O que é que a Polícia Militar de São Paulo tem na cabeça?
Não bastasse a violência desnecessária com a qual lidou com a manifestação contra o aumento nas passagens de ônibus e metrô, que percorreu a região central da cidade, na noite desta terça (12), a PM agora deu de deter jornalistas.
Durante os protestos, vários colegas, como o do jornal Folha de S. Paulo, foram detidos em flagrantes cenas de abuso de autoridade por parte da força policial, simplesmente porque estavam cumprindo o seu dever de registrar o que acontecia e divulgar à sociedade. Ao que tudo indica, os que pertencem a veículos grandes foram soltos. Já Pedro Ribeiro Nogueira, repórter do portal Aprendiz, continuava detido até a manhã desta quarta enquanto escrevo este post.
Durante a dispersão do protesto, duas jovens apanhavam de policiais quando Pedro aproximou-se para convencê-los a parar com aquilo. Ele fez uma escolha que nós, jornalistas, somos instados a tomar muitas vezes na profissão: ficar observando, tentando se portar como um narrador em terceira pessoa (em uma concepção fictícia de imparcialidade), ou assumir que fazemos parte de um tecido social e interagir com ele. As duas têm implicações éticas. Pedro assumiu a que considero a mais humana.
Como resposta, foi atacado por sete policiais e levado para a delegacia. Ele estaria sendo acusado de dano qualificado e formação de quadrilha. Do jeito em que as liberdades individuais andam por aqui, trabalhar em redação jornalística passará a ser em breve formação de quadrilha. Se sobrar redação depois dos passaralhos, é claro.
Conversei com representantes do jornalista. Segundo elas, Severino Pereira, delegado que está cuidando do caso, não aceitou recebê-las, muito menos testemunhas da prisão. Tentei contato com o delegado, mas sem sucesso.
Pedro estava onde um jornalista deveria estar na noite desta terça de São Paulo. E fez o que foi certo não apenas como profissional, mas como cidadão. E está sendo penalizado por isso.
Além do despreparo de parte da corporação para lidar com gente, a única coisa que posso vir a pensar é que isso é herança reafirmada de uma ditadura militar que pode até ter ido embora, mas deixou seus métodos enraizados em nossa democracia.
Mais do que um país sem memória e com pouca Justiça, temos diante de nós um Brasil conivente com a violência como principal instrumento de ação policial. Enquanto não acertarmos as contas com o nosso passado, não teremos capacidade de entender qual foi a herança deixada por ele – na qual estamos afundados até o pescoço e nos define. Foram-se as garrafas, ficaram-se os rótulos. A ditadura se foi, sua influência permanece. Não somos um país que respeita os direitos e não há perspectivas para que isso passe a acontecer pois, acima de tudo, falta entendimento. Além do mais, veículos de comunicação que se furtam a mostrar todos os lados do fato e, consequentemente, fica mais difícil angariar apoio da própria população.
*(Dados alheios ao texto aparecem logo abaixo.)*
-- ==== Sys2Proof/Syntax.lean ====
section
/-! DEFINITION. The accesses of the controller, one constructor per row of spec/opcode_table.json (R65). -/

namespace Sys2Proof

/-- One register access, the block's unit of execution (R60, R65). A write carries its 32 bits of write data; a
reserved row that spans several offsets carries the offset (R130, R131). -/
inductive Instr where
  | rdCr1
  | wrCr1 (wdata : Word)
  | rdCr2
  | wrCr2 (wdata : Word)
  | rdSr
  | wrSr (wdata : Word)
  | rdDr
  | wrDr (wdata : Word)
  | rdCsctrl
  | wrCsctrl (wdata : Word)
  | rdRsvd14
  | rdRsvd18 (offset : Offset)
  | rdRsvd20 (offset : Offset)
  | rdRsvd40 (offset : Offset)
  | rdRsvd80 (offset : Offset)
  | wrRsvd14 (wdata : Word)
  | wrRsvd18 (offset : Offset) (wdata : Word)
  | wrRsvd20 (offset : Offset) (wdata : Word)
  | wrRsvd40 (offset : Offset) (wdata : Word)
  | wrRsvd80 (offset : Offset) (wdata : Word)
deriving DecidableEq, Repr

end Sys2Proof
end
O impacto desse não-apoio se faz sentir no dia-a-dia nos protestos de rua, nos distritos policiais, nas salas de interrogatórios, nas periferias das grandes cidades, nos grotões da zona rural, em presídios, com o Estado aterrorizando parte da população com a anuência da outra parte.
Se esse jornalista for mantido sob custódia, sugiro que os representantes dos governos estadual e municipal se furtem a dizer, nos eventos dos quais estão participando na Europa, que o Brasil é um país com liberdade de expressão. Pois eles não saberão do que estão falando.
A excreção é livre e a privada pública.